(What you need to do) Exactly the lines from the one that contains "Within my d0 (d.syncInMissing) := by" through the end of the material below are to be output, the first and last included.

(Supplied records)

theorem getD_modify_of {α β : Type} (l : List α) (n k : Nat) (f : α → α) (a : α) (p : α → β) (h : ∀ x, p (f x) = p x) :
    p ((l.modify n f).getD k a) = p (l.getD k a) := by
  simp only [List.getD_eq_getElem?_getD, List.getElem?_modify]
  split
  · cases l[k]? <;> simp [h]
  · cases l[k]? <;> rfl

/-- What a change of lane `n` may do: a part that it changes is one that `m` allows. -/
structure LaneMay (m : May) (n : Nat) (f : Lane → Lane) : Prop where
  lane : m.lane n = true ∨ ∀ l, (f l).own = l.own
  acq  : m.acq n = true ∨ ∀ l, (f l).acq = l.acq
  trk  : m.trk n = true ∨ ∀ l, (f l).trk = l.trk
  map  : m.map n = true ∨ ∀ l, (f l).map = l.map
  loop : m.loop n = true ∨ ∀ l, (f l).loop = l.loop
  prf  : m.prf n = true ∨ ∀ l, (f l).prf = l.prf

/-- The same as a conjunction, for `simp`. -/
@[simp] theorem laneMay_iff (m : May) (n : Nat) (f : Lane → Lane) : LaneMay m n f ↔
    (m.lane n = true ∨ ∀ l, (f l).own = l.own) ∧ (m.acq n = true ∨ ∀ l, (f l).acq = l.acq) ∧
    (m.trk n = true ∨ ∀ l, (f l).trk = l.trk) ∧ (m.map n = true ∨ ∀ l, (f l).map = l.map) ∧
    (m.loop n = true ∨ ∀ l, (f l).loop = l.loop) ∧ (m.prf n = true ∨ ∀ l, (f l).prf = l.prf) :=
  ⟨fun h => ⟨h.1, h.2, h.3, h.4, h.5, h.6⟩, fun h => ⟨h.1, h.2.1, h.2.2.1, h.2.2.2.1, h.2.2.2.2.1, h.2.2.2.2.2⟩⟩

variable {m : May} {d0 d : Dev}

theorem Dev.onLane_lane_of {β : Type} {b : Bool} (d : Dev) (n k : Nat) (f : Lane → Lane) (p : Lane → β) (hb : b = false)
    (h : (k = n → b = true) ∨ ∀ l, p (f l) = p l) : p ((d.onLane n f).lane k) = p (d.lane k) := by
  rcases h with h | h
  · have : k ≠ n := fun e => by simp [h e] at hb
    simp only [Dev.lane, Dev.onLane]; rw [getD_modify _ _ _ _ _ this]
  · exact getD_modify_of _ _ _ _ _ _ h

@[simp] theorem Within.onLane (h : Within m d0 d) (n : Nat) (f : Lane → Lane) (hf : LaneMay m n f) : Within m d0 (d.onLane n f) := by
  refine h.trans ?_
  have g := Within.refl m d
  exact { g with
    shape := by simp [Dev.shape, Dev.onLane]
    lane := fun k hk => d.onLane_lane_of n k f Lane.own hk (hf.lane.imp (fun e q => q ▸ e) id)
    acq := fun k hk => d.onLane_lane_of n k f Lane.acq hk (hf.acq.imp (fun e q => q ▸ e) id)
    trk := fun k hk => d.onLane_lane_of n k f Lane.trk hk (hf.trk.imp (fun e q => q ▸ e) id)
    map := fun k hk => d.onLane_lane_of n k f Lane.map hk (hf.map.imp (fun e q => q ▸ e) id)
    loop := fun k hk => d.onLane_lane_of n k f Lane.loop hk (hf.loop.imp (fun e q => q ▸ e) id)
    prf := fun k hk => d.onLane_lane_of n k f Lane.prf hk (hf.prf.imp (fun e q => q ▸ e) id) }

@[simp] theorem Within.setReg (h : Within m d0 d) {i : RegId} {k : Nat} {v : Word} (hm : m.reg i k = true) :
    Within m d0 (d.setReg i k v) :=
  h.trans { Within.refl m d with
    reg := fun j l hj => Dev.reg_setReg_ne _ _ fun e => by obtain ⟨rfl, rfl⟩ := e; simp [hm] at hj }

theorem ne_of_may {p : Nat → Bool} {n k : Nat} (hm : p n = true) (hk : p k = false) : k ≠ n := by
  rintro rfl; simp [hm] at hk

section
variable (h : Within m d0 d) (n : Nat)
include h

@[simp] theorem Within.onAcq (f : Acq → Acq) (hm : m.acq n = true) : Within m d0 (d.onAcq n f) :=
  h.onLane _ _ ⟨.inr fun _ => rfl, .inl hm, .inr fun _ => rfl, .inr fun _ => rfl, .inr fun _ => rfl, .inr fun _ => rfl⟩
@[simp] theorem Within.onTrk (f : Tracker → Tracker) (hm : m.trk n = true) : Within m d0 (d.onTrk n f) :=
  h.onLane _ _ ⟨.inr fun _ => rfl, .inr fun _ => rfl, .inl hm, .inr fun _ => rfl, .inr fun _ => rfl, .inr fun _ => rfl⟩
@[simp] theorem Within.onMap (f : MapSt → MapSt) (hm : m.map n = true) : Within m d0 (d.onMap n f) :=
  h.onLane _ _ ⟨.inr fun _ => rfl, .inr fun _ => rfl, .inr fun _ => rfl, .inl hm, .inr fun _ => rfl, .inr fun _ => rfl⟩
@[simp] theorem Within.onLoop (f : LoopLane → LoopLane) (hm : m.loop n = true) : Within m d0 (d.onLoop n f) :=
  h.onLane _ _ ⟨.inr fun _ => rfl, .inr fun _ => rfl, .inr fun _ => rfl, .inr fun _ => rfl, .inl hm, .inr fun _ => rfl⟩
@[simp] theorem Within.onPrf (f : PrfLane → PrfLane) (hm : m.prf n = true) : Within m d0 (d.onPrf n f) :=
  h.onLane _ _ ⟨.inr fun _ => rfl, .inr fun _ => rfl, .inr fun _ => rfl, .inr fun _ => rfl, .inr fun _ => rfl, .inl hm⟩
@[simp] theorem Within.onGroup (f : Group → Group) (hm : m.group n = true) : Within m d0 (d.onGroup n f) :=
  h.trans { Within.refl m d with
    shape := by simp [Dev.shape, Dev.onGroup]
    group := fun _ hk => getD_modify _ _ _ _ _ (ne_of_may hm hk) }
@[simp] theorem Within.onPort (f : Port → Port) (hm : m.port n = true) : Within m d0 (d.onPort n f) :=
  h.trans { Within.refl m d with
    shape := by simp [Dev.shape, Dev.onPort]
    port := fun _ hk => getD_modify _ _ _ _ _ (ne_of_may hm hk) }
@[simp] theorem Within.onPin (f : PulseIn → PulseIn) (hm : m.pin n = true) : Within m d0 (d.onPin n f) :=
  h.trans { Within.refl m d with
    shape := by simp [Dev.shape, Dev.onPin]
    pin := fun _ hk => getD_modify _ _ _ _ _ (ne_of_may hm hk) }
@[simp] theorem Within.onMls (f : MlsUnit → MlsUnit) (hm : m.mls n = true) : Within m d0 (d.onMls n f) :=
  h.trans { Within.refl m d with
    shape := by simp [Dev.shape, Dev.onMls]
    mls := fun _ hk => getD_modify _ _ _ _ _ (ne_of_may hm hk) }
@[simp] theorem Within.onEmu (f : EmuOut → EmuOut) (hm : m.emu n = true) : Within m d0 (d.onEmu n f) :=
  h.trans { Within.refl m d with
    shape := by simp [Dev.shape, Dev.onEmu]
    emu := fun _ hk => getD_modify _ _ _ _ _ (ne_of_may hm hk) }
@[simp] theorem Within.onVm (f : VMaster → VMaster) (hm : m.vm n = true) : Within m d0 (d.onVm n f) :=
  h.trans { Within.refl m d with
    shape := by simp [Dev.shape, Dev.onVm]
    vm := fun _ hk => getD_modify _ _ _ _ _ (ne_of_may hm hk) }
@[simp] theorem Within.onPfe (f : PfeCh → PfeCh) (hm : m.pfe n = true) : Within m d0 (d.onPfe n f) :=
  h.trans { Within.refl m d with
    shape := by simp [Dev.shape, Dev.onPfe]
    pfe := fun _ hk => getD_modify _ _ _ _ _ (ne_of_may hm hk) }
@[simp] theorem Within.onSafLane (f : SafLane → SafLane) (hm : m.safLane n = true) : Within m d0 (d.onSafLane n f) :=
  h.trans { Within.refl m d with
    shape := by simp [Dev.shape, Saf.shape, Dev.onSafLane, Dev.onSaf]
    safLane := fun _ hk => getD_modify _ _ _ _ _ (ne_of_may hm hk) }
@[simp] theorem Within.onConn (f : Conn → Conn) (hm : m.conn n = true) : Within m d0 (d.onConn n f) :=
  h.trans { Within.refl m d with
    shape := by simp [Dev.shape, Saf.shape, Dev.onConn, Dev.onSaf]
    conn := fun _ hk => getD_modify _ _ _ _ _ (ne_of_may hm hk) }
@[simp] theorem Within.setClusters (f : Cluster → Cluster) (hm : m.cluster n = true) :
    Within m d0 { d with clusters := d.clusters.modify n f } :=
  h.trans { Within.refl m d with
    shape := by simp [Dev.shape]
    cluster := fun _ hk => getD_modify _ _ _ _ _ (ne_of_may hm hk) }
@[simp] theorem Within.at (t : Time) : Within m d0 (d.at t) := h.trans { Within.refl m d with }
@[simp] theorem Within.onTime (f : TimeSt → TimeSt) (hm : m.time = true) : Within m d0 (d.onTime f) :=
  h.trans { Within.refl m d with time := fun hk => by simp [hm] at hk }
@[simp] theorem Within.onBbx (f : BlackBox → BlackBox) (hm : m.bbx = true) : Within m d0 (d.onBbx f) :=
  h.trans { Within.refl m d with bbx := fun hk => by simp [hm] at hk }
@[simp] theorem Within.onHlt (f : Health → Health) (hm : m.hlt = true) : Within m d0 (d.onHlt f) :=
  h.trans { Within.refl m d with hlt := fun hk => by simp [hm] at hk }
@[simp] theorem Within.onPwr (f : Power → Power) (hm : m.pwr = true) : Within m d0 (d.onPwr f) :=
  h.trans { Within.refl m d with pwr := fun hk => by simp [hm] at hk }
@[simp] theorem Within.onTrc (f : Trace → Trace) (hm : m.trc = true) : Within m d0 (d.onTrc f) :=
  h.trans { Within.refl m d with trc := fun hk => by simp [hm] at hk }
@[simp] theorem Within.onSaf (f : Saf → Saf) (hm : m.saf = true) (hl : ∀ s, (f s).lanes = s.lanes) (hc : ∀ s, (f s).conns = s.conns)
    (hs : ∀ s, (f s).pairs.length = s.pairs.length ∧ (f s).levels.length = s.levels.length ∧ (f s).levelT.length = s.levelT.length ∧
      (f s).chainBad.length = s.chainBad.length ∧ (f s).chainCause.length = s.chainCause.length ∧ (f s).chainPass.length = s.chainPass.length ∧
      (f s).readback.length = s.readback.length ∧ (f s).pulse.length = s.pulse.length) : Within m d0 (d.onSaf f) :=
  h.trans { Within.refl m d with
    shape := by simp [Dev.shape, Saf.shape, Dev.onSaf, hs, hl, hc]
    saf := fun hk => by simp [hm] at hk
    safLane := fun k _ => by simp [Dev.safLane, Dev.onSaf, hl]
    conn := fun k _ => by simp [Dev.conn, Dev.onSaf, hc] }
@[simp] theorem Within.setStaged (l : List Staged) (hm : m.staged = true) : Within m d0 { d with staged := l } :=
  h.trans { Within.refl m d with staged := fun hk => by simp [hm] at hk }
@[simp] theorem Within.setCrit (c : Crit) (hm : m.crit = true) (hr : m.raise = true ∨ d.crit.Tight c) :
    Within m d0 { d with crit := c } :=
  h.trans { Within.refl m d with
    crit := fun hk => by simp [hm] at hk
    tight := fun hk => hr.resolve_left fun e => by simp [e] at hk }
@[simp] theorem Within.setRo (r : Option Shadow) (hm : m.ro = true) : Within m d0 { d with ro := r } :=
  h.trans { Within.refl m d with ro := fun hk => by simp [hm] at hk }
@[simp] theorem Within.setTime (r : TimeSt) (hm : m.time = true) : Within m d0 { d with time := r } :=
  h.trans { Within.refl m d with time := fun hk => by simp [hm] at hk }
@[simp] theorem Within.setServe (k : Nat) (hm : m.serve = true) : Within m d0 { d with serveNext := k } :=
  h.trans { Within.refl m d with serve := fun hk => by simp [hm] at hk }
@[simp] theorem Within.noteFresh (i : RegId) (k : Nat) (f : Word → Word) : Within m d0 (d.noteFresh i k f) :=
  h.trans { Within.refl m d with }
@[simp] theorem Within.setNow (t : Time) : Within m d0 { d with now := t } := h.trans { Within.refl m d with }
@[simp] theorem Within.setFree (k : Nat) : Within m d0 { d with freeCtr := k } := h.trans { Within.refl m d with }
@[simp] theorem Within.setRegs (r : RegFile) (hm : ∀ i k, m.reg i k = true) : Within m d0 { d with regs := r } :=
  h.trans { Within.refl m d with reg := fun i k hk => by simp [hm] at hk }
@[simp] theorem Within.setVms (r : List VMaster) (hm : ∀ v, m.vm v = true) (hl : r.length = d.vms.length) : Within m d0 { d with vms := r } :=
  h.trans { Within.refl m d with
    shape := by simp [Dev.shape, hl]
    vm := fun v hk => by simp [hm] at hk }
end

@[simp] theorem Within.forEach (h : Within m d0 d) (l : List Nat) (f : Nat → Dev → Dev)
    (hf : ∀ n e, Within m d0 e → Within m d0 (f n e)) : Within m d0 (d.forEach l f) := by
  unfold Dev.forEach
  induction l generalizing d with
  | nil => exact h
  | cons a l ih => exact ih (hf a d h)

theorem Within.forEach_mem (h : Within m d0 d) (l : List Nat) (f : Nat → Dev → Dev)
    (hf : ∀ n ∈ l, ∀ e, Within m d0 e → Within m d0 (f n e)) : Within m d0 (d.forEach l f) := by
  unfold Dev.forEach
  induction l generalizing d with
  | nil => exact h
  | cons a l ih => exact ih (hf a (by simp) d h) fun n hn => hf n (by simp [hn])

theorem mem_lanesOfGroup {g n : Nat} : n ∈ lanesOfGroup g ↔ n / 8 = g := by
  simp only [lanesOfGroup, List.mem_map, List.mem_range]
  constructor
  · rintro ⟨i, hi, rfl⟩; omega
  · intro h; exact ⟨n % 8, by omega, by omega⟩

/-- The outputs assigned to lane `n` may change, with the flags and counters that show it; either all outputs may, or the
assignment stays as it is in `d0`. -/
def May.outputs (m : May) (d0 : Dev) (n : Nat) : Prop :=
  (∀ o, m.emu o = true ∧ m.reg .emuStat o = true ∧ m.reg .emuCnt o = true) ∨
  ((∀ o, m.reg .emuLane o = false) ∧
    ∀ o, d0.emuLane o = n → m.emu o = true ∧ m.reg .emuStat o = true ∧ m.reg .emuCnt o = true)

/-- An output of lane `n` may change. -/
theorem Within.output (h : Within m d0 d) {n o : Nat} (hm : m.outputs d0 n) (ho : d.emuLane o = n) :
    m.emu o = true ∧ m.reg .emuStat o = true ∧ m.reg .emuCnt o = true := by
  rcases hm with hm | ⟨hr, hm⟩
  · exact hm o
  · refine hm o ?_
    simp only [Dev.emuLane, Dev.fld] at ho ⊢
    rw [← h.reg .emuLane o (hr o)]; exact ho

/-- Where the outputs of a lane may change, so may those of the lane to which a change leaves an output of it assigned. -/
theorem Within.outputsOf {e : Dev} (h : Within m d0 d) (g : Within m d0 e) {o : Nat} (ho : m.outputs d0 (d.emuLane o)) :
    m.outputs d0 (e.emuLane o) := by
  rcases ho with ho | ho
  · exact .inl ho
  · have hr := ho.1 o
    have he : e.emuLane o = d.emuLane o := by
      simp only [Dev.emuLane, Dev.fld]; rw [g.reg .emuLane o hr, h.reg .emuLane o hr]
    rw [he]; exact .inr ho

/-- The outputs of lane `n` are taken one by one. -/
theorem Within.outputs (h : Within m d0 d) (n : Nat) (f : Nat → Dev → Dev) (hm : m.outputs d0 n)
    (hf : ∀ o e, m.emu o = true → m.reg .emuStat o = true → m.reg .emuCnt o = true →
      (∀ x, Within m d0 x → m.outputs d0 (x.emuLane o)) → Within m d0 e → Within m d0 (f o e)) :
    Within m d0 (d.forEach (d.emusOf n) f) := by
  refine Within.forEach_mem h _ _ fun o ho e he => ?_
  have hl : d.emuLane o = n := by simpa using (List.mem_filter.1 ho).2
  exact hf o e (h.output hm hl).1 (h.output hm hl).2.1 (h.output hm hl).2.2 (fun x hx => h.outputsOf hx (hl ▸ hm)) he

/-- A lane on its detour through pulse input `i` may change in all its parts but its profile, with its outputs. -/
def May.detour (m : May) (d0 : Dev) (i : Nat) : Prop :=
  (∀ n, m.trk n = true ∧ m.lane n = true ∧ m.acq n = true ∧ m.loop n = true ∧ m.map n = true ∧ m.outputs d0 n) ∨
  ((∀ n, m.reg .detCtrl n = false) ∧ ∀ n, (d0.lane n).trk.detour = true ∧ d0.detSrc n = i ∨ m.trk n = true →
    m.trk n = true ∧ m.lane n = true ∧ m.acq n = true ∧ m.loop n = true ∧ m.map n = true ∧ m.outputs d0 n)
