@[simp] theorem Dev.syncTimeout_within {my : May} {d0 : Dev} (d : Dev) (h : Within my d0 d) (h1 : my.bbx = true)
    (h2 : my.reg .bbxStat 0 = true) (h3 : my.reg .timeCnt 0 = true) (h4 : my.time = true) :
    Within my d0 (d.syncTimeout) := by
  simp (maxDischargeDepth := 60) [Dev.syncTimeout, Lane.own, *]

@[simp] theorem Dev.missEdge_within {my : May} {d0 : Dev} (d : Dev) (r : Int) (h : Within my d0 d) (h1 : my.bbx = true)
    (h2 : my.reg .bbxStat 0 = true) (h3 : my.time = true) :
    Within my d0 (d.missEdge r) := by
  simp (maxDischargeDepth := 60) [Dev.missEdge, Lane.own, *]

@[simp] theorem Dev.stepTime_within {my : May} {d0 : Dev} (d : Dev) (step : Int) (h : Within my d0 d)
    (h1 : my.bbx = true) (h2 : ∀ k, my.conn k = true) (h3 : ∀ k, my.pfe k = true) (h4 : ∀ k, my.port k = true)
    (h5 : my.reg .bbxStat 0 = true) (h6 : my.saf = true) (h7 : ∀ k, my.safLane k = true) (h8 : my.staged = true)
    (h9 : my.time = true) : Within my d0 (d.stepTime step) := by
  unfold Dev.stepTime; dsimp only
  refine Dev.logEvent_within _ _ _ _ _ (Within.onTime (h.trans ?_) _ h9) h1 h5
  exact { Within.refl my d with
    shape := by simp [Dev.shape, Saf.shape, Saf.shift]
    port := fun k hk => by simp [h4] at hk
    pfe := fun k hk => by simp [h3] at hk
    safLane := fun k hk => by simp [h7] at hk
    conn := fun k hk => by simp [h2] at hk
    saf := fun hk => by simp [h6] at hk
    staged := fun hk => by simp [h8] at hk }

@[simp] theorem Dev.syncInEdge_within {my : May} {d0 : Dev} (d : Dev) (at_ : Time) (width : Nat) (h : Within my d0 d)
    (h1 : my.bbx = true) (h2 : ∀ k', my.conn k' = true) (h3 : ∀ k', my.pfe k' = true) (h4 : ∀ k', my.port k' = true)
    (h5 : my.reg .bbxStat 0 = true) (h6 : my.reg .timeCnt 0 = true) (h7 : my.reg .timeOffset 0 = true)
    (h8 : my.reg .timeRate 0 = true) (h9 : my.reg .timeStat 0 = true) (h10 : my.saf = true)
    (h11 : ∀ k', my.safLane k' = true) (h12 : my.staged = true) (h13 : my.time = true) :
    Within my d0 (d.syncInEdge at_ width) := by
  unfold Dev.syncInEdge; (try dsimp only)
  (repeat' split) <;> (repeat' (first | assumption | refine Within.forEach ?_ _ _ (fun n e he => ?_) | refine Within.foldl ?_ _ _ (fun e n he => ?_) | refine Within.when ?_ _ _ (fun e he => ?_) | refine Within.whenSome ?_ _ _ (fun a e he => ?_) | split | dsimp only)) <;> simp_all (maxDischargeDepth := 60) [Lane.own]

@[simp] theorem Dev.syncInMissing_within {my : May} {d0 : Dev} (d : Dev) (h : Within my d0 d) (h1 : my.bbx = true)
    (h2 : my.reg .bbxStat 0 = true) (h3 : my.time = true) :
    Within my d0 (d.syncInMissing) := by
  simp (maxDischargeDepth := 60) [Dev.syncInMissing, Lane.own, *]

@[simp] theorem Dev.armTimeSet_within {my : May} {d0 : Dev} (d : Dev) (v : Nat) (h : Within my d0 d) (h1 : my.time = true) :
    Within my d0 (d.armTimeSet v) := by
  simp (maxDischargeDepth := 60) [Dev.armTimeSet, Lane.own, *]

(The completed task)
    Within my d0 (d.syncInMissing) := by
  simp (maxDischargeDepth := 60) [Dev.syncInMissing, Lane.own, *]

@[simp] theorem Dev.armTimeSet_within {my : May} {d0 : Dev} (d : Dev) (v : Nat) (h : Within my d0 d) (h1 : my.time = true) :
    Within my d0 (d.armTimeSet v) := by
  simp (maxDischargeDepth := 60) [Dev.armTimeSet, Lane.own, *]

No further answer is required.